What this task involves: Looking at the listing below, how many lines include "ueFail"? Answer with the number only.

(Data for the task)

-- ==== Sys2Proof/Laws/Fields.lean ====
section
/-! SUPPORT. What each shared operation on the state leaves in each field. -/

namespace Sys2Proof.Machine

open Sys2Proof

variable {LEN_W ADDR_W KMAX : Nat}

section
variable (s : State LEN_W ADDR_W KMAX)
@[simp] theorem nextDraw_base : (nextDraw s).base = s.base := rfl
@[simp] theorem nextDraw_len : (nextDraw s).len = s.len := rfl
@[simp] theorem nextDraw_pos : (nextDraw s).pos = s.pos := rfl
@[simp] theorem nextDraw_snap : (nextDraw s).snap = s.snap := rfl
@[simp] theorem nextDraw_mem : (nextDraw s).mem = s.mem := rfl
@[simp] theorem nextDraw_devices : (nextDraw s).devices = s.devices := rfl
@[simp] theorem nextDraw_disturbed : (nextDraw s).disturbed = s.disturbed := rfl
@[simp] theorem nextDraw_unitNo : (nextDraw s).unitNo = s.unitNo := rfl
@[simp] theorem nextDraw_draws : (nextDraw s).draws = s.draws + 1 := rfl
@[simp] theorem nextDraw_port : (nextDraw s).port = s.port := rfl
@[simp] theorem nextDraw_response : (nextDraw s).response = s.response := rfl
@[simp] theorem nextDraw_inputs : (nextDraw s).inputs = s.inputs := rfl
end

section
variable (s : State LEN_W ADDR_W KMAX) (b : Addr ADDR_W) (l : BitLen LEN_W)
@[simp] theorem startSession_base : (startSession s b l).base = b := rfl
@[simp] theorem startSession_len : (startSession s b l).len = l := rfl
@[simp] theorem startSession_pos : (startSession s b l).pos = 0 := rfl
@[simp] theorem startSession_snap : (startSession s b l).snap = 0 := rfl
@[simp] theorem startSession_mem : (startSession s b l).mem = s.mem := rfl
@[simp] theorem startSession_devices : (startSession s b l).devices = s.devices := rfl
@[simp] theorem startSession_disturbed : (startSession s b l).disturbed = [] := rfl
@[simp] theorem startSession_unitNo : (startSession s b l).unitNo = s.unitNo := rfl
@[simp] theorem startSession_draws : (startSession s b l).draws = s.draws := rfl
@[simp] theorem startSession_port : (startSession s b l).port = s.port := rfl
@[simp] theorem startSession_response : (startSession s b l).response = s.response := rfl
@[simp] theorem startSession_inputs : (startSession s b l).inputs = s.inputs := rfl
end

section
variable (s : State LEN_W ADDR_W KMAX)
@[simp] theorem ueFail_base : (ueFail s).base = s.base := rfl
@[simp] theorem ueFail_len : (ueFail s).len = s.len := rfl
@[simp] theorem ueFail_pos : (ueFail s).pos = saturate (max s.pos.toNat s.len.toNat + 1) := rfl
@[simp] theorem ueFail_snap : (ueFail s).snap = s.snap := rfl
@[simp] theorem ueFail_mem : (ueFail s).mem = s.mem := rfl
@[simp] theorem ueFail_devices : (ueFail s).devices = s.devices := rfl
@[simp] theorem ueFail_disturbed : (ueFail s).disturbed = s.disturbed := rfl
@[simp] theorem ueFail_unitNo : (ueFail s).unitNo = s.unitNo := rfl
@[simp] theorem ueFail_draws : (ueFail s).draws = s.draws := rfl
@[simp] theorem ueFail_port : (ueFail s).port = s.port := rfl
@[simp] theorem ueFail_response : (ueFail s).response = s.response := rfl
@[simp] theorem ueFail_inputs : (ueFail s).inputs = s.inputs := rfl
end

section
variable (s : State LEN_W ADDR_W KMAX)
@[simp] theorem illegalCommand_base : (illegalCommand s).base = s.base := rfl
@[simp] theorem illegalCommand_len : (illegalCommand s).len = s.len := rfl
@[simp] theorem illegalCommand_pos : (illegalCommand s).pos = s.pos := rfl
@[simp] theorem illegalCommand_snap : (illegalCommand s).snap = s.snap := rfl
@[simp] theorem illegalCommand_mem : (illegalCommand s).mem = s.mem := rfl
@[simp] theorem illegalCommand_devices : (illegalCommand s).devices = s.devices := rfl
@[simp] theorem illegalCommand_disturbed : (illegalCommand s).disturbed = s.disturbed := rfl
@[simp] theorem illegalCommand_unitNo : (illegalCommand s).unitNo = s.unitNo := rfl
@[simp] theorem illegalCommand_draws : (illegalCommand s).draws = s.draws := rfl
@[simp] theorem illegalCommand_port : (illegalCommand s).port = s.port := rfl
@[simp] theorem illegalCommand_response : (illegalCommand s).response = some { result := 0, st := statusWord true (negFlag s) false } := rfl
@[simp] theorem illegalCommand_inputs : (illegalCommand s).inputs = s.inputs := rfl
end

section
variable (s : State LEN_W ADDR_W KMAX) (r : Request LEN_W ADDR_W) (rest : List (Input LEN_W ADDR_W))
@[simp] theorem accept_base : (accept s r rest).base = s.base := rfl
@[simp] theorem accept_len : (accept s r rest).len = s.len := rfl
@[simp] theorem accept_pos : (accept s r rest).pos = s.pos := rfl
@[simp] theorem accept_snap : (accept s r rest).snap = s.snap := rfl
@[simp] theorem accept_mem : (accept s r rest).mem = s.mem := rfl
@[simp] theorem accept_devices : (accept s r rest).devices = s.devices := rfl
@[simp] theorem accept_disturbed : (accept s r rest).disturbed = s.disturbed := rfl
@[simp] theorem accept_unitNo : (accept s r rest).unitNo = s.unitNo := rfl
@[simp] theorem accept_draws : (accept s r rest).draws = s.draws := rfl
@[simp] theorem accept_port : (accept s r rest).port = r := rfl
@[simp] theorem accept_response : (accept s r rest).response = s.response := rfl
@[simp] theorem accept_inputs : (accept s r rest).inputs = rest := rfl
end

section
variable (s : State LEN_W ADDR_W KMAX) (a : Addr ADDR_W)
@[simp] theorem mapDevice_base : (mapDevice s a).base = s.base := rfl
@[simp] theorem mapDevice_len : (mapDevice s a).len = s.len := rfl
@[simp] theorem mapDevice_pos : (mapDevice s a).pos = s.pos := rfl
@[simp] theorem mapDevice_snap : (mapDevice s a).snap = s.snap := rfl
@[simp] theorem mapDevice_mem : (mapDevice s a).mem = s.mem := rfl
@[simp] theorem mapDevice_devices : (mapDevice s a).devices = insertAddr s.devices a.toNat := rfl
@[simp] theorem mapDevice_disturbed : (mapDevice s a).disturbed = s.disturbed := rfl
@[simp] theorem mapDevice_unitNo : (mapDevice s a).unitNo = s.unitNo := rfl
@[simp] theorem mapDevice_draws : (mapDevice s a).draws = s.draws := rfl
@[simp] theorem mapDevice_port : (mapDevice s a).port = s.port := rfl
@[simp] theorem mapDevice_response : (mapDevice s a).response = s.response := rfl
@[simp] theorem mapDevice_inputs : (mapDevice s a).inputs = s.inputs := rfl
end

section
variable (s : State LEN_W ADDR_W KMAX)
@[simp] theorem externalReset_base : (externalReset s).base = 0 := rfl
@[simp] theorem externalReset_len : (externalReset s).len = 0 := rfl
@[simp] theorem externalReset_pos : (externalReset s).pos = 0 := rfl
@[simp] theorem externalReset_snap : (externalReset s).snap = 0 := rfl
@[simp] theorem externalReset_mem : (externalReset s).mem = s.mem := rfl
@[simp] theorem externalReset_devices : (externalReset s).devices = s.devices := rfl
@[simp] theorem externalReset_disturbed : (externalReset s).disturbed = [] := rfl
@[simp] theorem externalReset_unitNo : (externalReset s).unitNo = s.unitNo := rfl
@[simp] theorem externalReset_draws : (externalReset s).draws = s.draws := rfl
@[simp] theorem externalReset_port : (externalReset s).port = s.port := rfl
@[simp] theorem externalReset_response : (externalReset s).response = none := rfl
@[simp] theorem externalReset_inputs : (externalReset s).inputs = s.inputs := rfl
end

end Sys2Proof.Machine
end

(End Data for the task)

Finished task: 12